And that’s something that I’ve noticed is there’s these two very distinct groups. There are adults who have very overbearing, boundary-violating, hovering types of parents that they have to physically cut off. And then there are adults who have parents who are actually quite distant, ambivalent, and not even really interested in maintaining the relationship.

And in those situations, I do see some adults reclaim their power by saying, okay, fine, I don’t want you in my life. But really, they didn’t even need to say that because the parent isn’t in their life. And there’s a big lack of effort on behalf of that parent.

And across both of those groups, I think I see emotional immaturity, a lack of perspective-taking, an inability to discuss how we can impact one another in relationships as being sort of at the heart of why these adults can’t have relationships with their parents.

Michelle: Yeah, those are two very separate things. And I’m glad you clarified that because abandonment, when it happens, I guess it frees you of this guilt of that the non-boundary parent is gonna put on you when they’re putting all this pressure on you. But at the same time, it leaves you with this damage and wounds that are just, that could be a whole nother podcast.

But I think in both cases, if you’ve had an upbringing where you’ve experienced abandonment at the hands of a parent, or you grew up in a home where it was this narcissistic parenting, like what I say goes, your feelings don’t matter, I feel like both of those populations end up in a place where they find themselves repeating cycles in their marital relationships. And I’m wondering if you see this being prevalent in your practice, and if it’s kind of like the aha moment for people.

Whitney: Yeah, a lot of people tell me that they realize their childhood was a problem when they have children, and they see, I would never want my child to live through my childhood. And I think that can be a really eye-opening question you can ask yourself is like, would you want your kid to have your childhood? And if you’re, right, and if your immediate answer is like, oh God, no, then there’s probably something to look at there, right?

There’s probably something painful.
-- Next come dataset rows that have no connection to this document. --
/-- A correction c of device time at its tick: the counter holds its value for c ticks, or advances by 1 + |c| in one tick; the translators go
on over the corrected scale (R339). -/
def State.correct (s : State) (c : Int) : State :=
  if c = 0 then s
  else
    let t := s.anchorGf.anchorCf.updClk (fun k => { k with gf := k.gf.corrected s.now c, cf := k.cf.corrected s.now c })
    (if 0 < c then t.updClk (fun k => { k with hold := (if k.heldAt = s.now then k.hold else 0) + c.toNat, heldAt := s.now })
    else { t with now := s.now + 1 + c.natAbs, cal := { t.cal with skipped := t.cal.skipped || decide (max (s.now + 1) s.cal.stepped ≤ (s.now + c.natAbs) / s.burnishTicks * s.burnishTicks) } }).regrid

/-- An announced correction whose device time has come takes effect. -/
def State.corrections (s : State) : State :=
  match s.clk.sync.correction with
  | some (t, c) => if t ≤ s.now then (s.updSync (fun b => { b with correction := none })).correct c else s
  | none => s

/-- Device time has reached `t`. -/
def State.toTime (s : State) (t : Nat) : State := { s with now := max s.now t }.corrections.settled

/-- A frame sent on the sync bus, upstream or downstream. -/
def State.syncSend (s : State) (up : Bool) (f : SyncFrame) : State := s.updSync (fun b => { b with sent := (up, f) :: b.sent })

/-- A master sends a TIME frame once per 1 ms (R341). -/
def State.timeBeat (s : State) : State :=
  if s.fg (base pSYNC) SYNC_STATUS_STATE = 5 ∧ s.clk.sync.timeAt ≤ s.now then
    (s.syncSend false (.time s.now (s.fg (base pSYNC) SYNC_BUS_LEAD_TICKS))).updSync (fun b => { b with timeAt := s.now + 3000000 })
  else s

/-! ### Page ownership (R475) -/

/-- A producer or a subscription of the block of page `p` stands on an event channel. -/
def State.pageOnFabric (s : State) (p : Nat) : Bool :=
  (List.range 256).any (fun c => s.producerPage (s.chF c XH_CH_CFG_PRODUCER) == some p)
    || s.consumers.any (fun c => (match c / 256 with
        | 2 => gPage (c % 256) == p
        | 1 | 3 | 4 | 8 => pageNo (subKey c) == p
        | _ => false) && (s.subsOf c).any (fun e => e.1 != 0 || e.2 != 0))

/-- The block of page `p` acquires (R475). -/
def State.pageAcquires (s : State) (p : Nat) : Bool :=
  decide (0x060 ≤ p ∧ p < 0x06C) && (s.acquiring ((p - 0x060) % 4) || (s.trc ((p - 0x060) % 4)).startAt.isSome)

/-- What a command of XPORT.OWN_CMD by session `k` on page `p` comes to. -/
def State.ownOp (s : State) (k op p : Nat) : Code × State :=
  let mine : Bool := match pageOf s.variant p with
    | some (kind, _) => kind.ordinary
    | none => false
  if op = 1 then
    if !mine then (.address, s)
    else if s.owner p ≠ 0 then (.owner, s)
    else (.ok, s.fs (base p) HDR_PAGE_OWNER_OWNER k)
  else if !mine ∨ s.owner p ≠ k then (.owner, s)
  else if s.armedUses p || s.pageAcquires p || s.pageOnFabric p then (.locked, s)
  else (.ok, s.fs (base p) HDR_PAGE_OWNER_OWNER 0)

/-- Signet carries out a command of page ownership, writes OWN_STATUS and raises OWN_DONE or OWN_REFUSED (R475). -/
def State.ownDo (s : State) (q : OwnReq) : State :=
  let b := sbase q.sess pXPORT
  let r := s.ownOp q.sess q.op q.page
  let t := ((r.2.fs b XPORT_OWN_STATUS_BUSY 0).fs b XPORT_OWN_STATUS_RESULT r.1.num).fs b XPORT_OWN_STATUS_PAGE q.page
  t.notifyTo q.sess (s.note pXPORT (if r.1 = .ok then 0 else 1) (q.page + 4096 * q.op + 65536 * r.1.num))

/-- Signet carries out the commands of page ownership that wait, at most `fuel` of them. -/
def State.ownRun (s : State) : Nat → State
  | 0 => s
  | fuel + 1 =>
    match s.xport.ownQ with
    | [] => s
    | q :: l => State.ownRun ({ s with xport := { s.xport with ownQ := l, ownFree := s.now + 1 } }.ownDo q) fuel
And there are some people that would say like, well, I wouldn’t want them to have some parts of it, but others were good and everyone kind of exists on a spectrum. But for those people that are like, hell no, I would never want my kid to have my childhood, there’s something to look into there.

But I sometimes find that the opposite actually happens, like some people will repeat with no awareness. Others will let the pendulum swing completely to the other side and say, I don’t want my kid’s childhood to be anything like mine, so I’m gonna do everything the opposite. And they become- You’re bringing this up because this is a reality for many people.

Totally, and that is sometimes not good, right?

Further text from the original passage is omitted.